Among Harvey’s other recommendations is Limite (1931), the only film directed by Mário Peixoto, who was twenty-two at the time. On a small boat lost at sea, a man and two women look back on their lives. “With its languid pace and nonexistent ‘plot,’ these two hours ought to be a pretentious slog,” writes Harvey. “Yet there is nothing quite like it, certainly not in the silent era; it’s a photographically beautiful, mysterious, evocative film whose experimental poetry (and techniques such as solarized images) anticipate later innovators like Jean Vigo and Maya Deren. It languished in obscurity for decades, despite the admiration of figures from Eisenstein and Welles to Scorsese, before being restored in recent years.”
On Saturday, San Francisco Chronicle arts and culture reporter Tony Bravo and drag performer Peaches Christ will introduce Salomé (1922), an adaptation of Oscar Wilde’s 1891 play starring Alla Nazimova, codirected by Charles Bryant and Nazimova, and featuring sets designed by Aubrey Beardsley. Dancing the dance of the seven veils, Salomé is rewarded the head of John the Baptist by her stepfather, King Herod. “On its own,” writes Bravo, “this is one of the Bible’s weirder stories, but given the highly gestural acting style, and the fact that Nazimova was playing a sixteen-year-old at forty-two, it’s truly one of the oddities of the silent era.” Salomé’s “legendary status in silent film and queer circles . . . owes to the film’s radiant cinematography, compelling visuals and a longstanding rumor that everyone in the cast and production was just as queer as Wilde and Nazimova.” The Matti Bye Ensemble will play a live score on piano, glockenspiel, violin, musical saw, and percussion.
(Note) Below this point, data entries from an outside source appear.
/-- The oldest pending message of each type and address space that is a candidate (R30). One that a containment put back
while its address space is pre-empted waits for the resume (R331), and one behind a parked one of its type until that one is back
(R28); a request to an owner waits for neither (R221). -/
def State.candidates (s : State) (c : Nat) : List Pending :=
  let firsts := (s.core c).inbox.foldl (fun (a : List Pending) p =>
    if a.any (fun q => q.msg.typ == p.msg.typ && q.msg.stamp.asid == p.msg.stamp.asid) then a else a ++ [p]) []
  firsts.filter (fun p => s.usableFor c p.msg && !s.masked c p.msg &&
    (p.msg.owner.isSome || (!s.preemptedAt p.msg.stamp.asid c && !s.behindParked c p)) &&
    !(s.freeSlots c (s.classOf c p.msg).1).isEmpty)

/-- The passed count and boost of a candidate. -/
def Core.passedOf (k : Core) (m : Message) : Nat × Nat :=
  match k.passed.find? (fun x => x.typ == m.typ && x.asid == m.stamp.asid) with
  | some x => (x.count, x.boost)
  | none => (0, 0)

/-- K of a candidate (R30). -/
def State.keyOf (s : State) (c : Nat) (m : Message) : Nat :=
  let k := 8 * m.stamp.lpri.toNat + (s.classOf c m).2 + ((s.core c).passedOf m).2
  if k ≤ 63 then k else 63

/-- How far a candidate stands after the last chosen one in the cyclic order (R30). -/
def Core.distance (k : Core) (m : Message) : Nat :=
  (m.typ.toNat * 65536 + m.stamp.asid.toNat + 2 ^ 24 - (k.lastType.toNat * 65536 + k.lastAsid.toNat) - 1) % 2 ^ 24

/-- The winner: the highest K, then the first in the cyclic order. -/
def State.winner (s : State) (c : Nat) : Option Pending :=
  (s.candidates c).foldl (fun a p =>
    match a with
    | none => some p
    | some q =>
      let x := s.keyOf c p.msg
      let y := s.keyOf c q.msg
      if y < x ∨ (x = y ∧ (s.core c).distance p.msg < (s.core c).distance q.msg) then some p else some q) none

/-- The start word (R16). -/
def startWord (m : Message) (typ : BitVec 8) (src : CoreId) : W64 :=
  BitVec.ofNat 64 (src.toNat + typ.toNat * 2 ^ 16 + m.stamp.lpri.toNat * 2 ^ 24 + m.stamp.group.toNat * 2 ^ 32 +
    (if typ = 0xFF then m.otype.toNat * 2 ^ 40 + m.cause.toNat * 2 ^ 48 else 0))

/-- The scalar payload in g1 to g7 (R15). -/
def Regs.loadPayload (r : Regs) (l : List W64) : Regs :=
  (l.take 7).zipIdx.foldl (fun r p => if h : p.2 + 1 < 32 then r.writeG ⟨p.2 + 1, h⟩ p.1 else r) r

/-- A handler's PC (R23). The runtime's own handlers count from 0, as the runtime's address space holds no CODEBASE (R22, log
59). -/
def State.handlerPc (s : State) (c : Nat) (asid : Asid) (t : Nat) (e : VEntry) : W64 :=
  (if runtimeType t then 0 else (s.spaceRegs c asid).codebase) + BitVec.ofNat 64 (64 * e.line + 2 * e.slot)

/-- The unfinished entry a task's message stands for. -/
def State.entryOf (s : State) (m : Message) : Option TaskEntry :=
  m.task.bind (fun k => s.tasks.find? (fun t => t.key == k && t.stamp.asid == m.stamp.asid))

/-- The registers an activation starts with (R15, R290, R301), with its task; after a migration the next SIGCHK compares nothing
(R342). -/
def State.startRegs (s : State) (c : Nat) (m : Message) : Regs × Option TaskInfo :=
  match m.portable with
  | some p =>
    let r := { Regs.start with
      g := p.g
      v := Vector.ofFn (fun (i : Fin 32) => p.v.getD i.val 0)
      m := p.m
      sigcfg := 3
      pc := p.pc }
    let t := p.task.bind (fun k => s.tasks.find? (fun t => t.key == k && t.stamp.asid == m.stamp.asid))
    (r, t.map (fun t => { key := t.key, typ := t.typ, arg := t.arg, state := .firm }))
  | none =>
    match s.entryOf m with
    | some t =>
      let e := s.ventry c m.stamp.asid t.typ.toNat
      let r := { Regs.start with pc := s.handlerPc c m.stamp.asid t.typ.toNat e }
      let r := r.loadPayload m.payload
      (r.writeG 8 (startWord m t.typ t.key.spawner),
        some { key := t.key, typ := t.typ, arg := t.arg, state := .speculative })
    | none =>
      let e := s.ventry c m.stamp.asid m.typ.toNat
      let r := { Regs.start with pc := s.handlerPc c m.stamp.asid m.typ.toNat e }
      let r := (r.loadPayload m.payload).writeV 0 (m.vec.getD 0)
      (r.writeG 8 (startWord m m.typ m.stamp.src), none)

/-- Starts a pending message in a slot (R14, R15). A task keeps its count of containments (R307). For the lines of R59 a context that
arrives by migration starts here (log 125). -/
def State.startIn (s : State) (c i : Nat) (p : Pending) : State :=
  let m := p.msg
  let r := s.startRegs c m
  let typ := match m.portable, r.2 with
    | some _, _ => m.otype
    | none, some t => t.typ
    | none, none => m.typ
  let a : Act :=
    { id := s.stamp, typ := typ, cls := slotClass i, stamp := m.stamp, trigger := m, arrival := p.arrival,
      restartable := true
      contained := match s.entryOf m with
        | some t => t.contained
        | none => p.contained
      executed := 0, task := r.2, spurious := m.portable.isSome,
      nextCmd := 1, issuedMatrix := false, owner := m.owner }
  let s := s.modSlot c i (fun x => { Slot.free with ext := x.ext, act := some a, regs := r.1 })
  let s := match r.2 with
    | none => s
    | some t => { s with tasks := s.tasks.map (fun (e : TaskEntry) =>
        if e.key = t.key ∧ e.stamp.asid = m.stamp.asid then { e with running := some (c, i) } else e) }
  { s with stamp := s.stamp + 1 }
Writing for Film International,Thomas Gladysz calls Ukrainian director Heorhii Tasin’s Arrest Warrant (1926) “a must-see film, poignant, and timely.” Vira Vareckaja plays Nadia, who is left alone with a trove of secret documents when her husband is forced to flee the city as the White Army advances. “Expressionist effects, at times riveting and then distressing, highlight Nadia’s psychological torture at the hands of the authorities,” writes Gladysz. SFSFF artistic director Anita Monga tells Gladysz that her team had long been looking forward to “sharing this extraordinary film with our San Francisco audience, but now we feel especially keen to remind the world of Ukraine’s independence even within the Soviet system.” Proceeds from this benefit screening on Sunday will go to the World Central Kitchen and the Oleksandr Dovzhenko National Centre in Kyiv.
With many of the features, including nineteen restorations, preceded by short films, SFSFF 2022 will present a total of twenty-nine programs. For further recommendations, see Michael Barrett at PopMatters and Pam Grady in the Chronicle.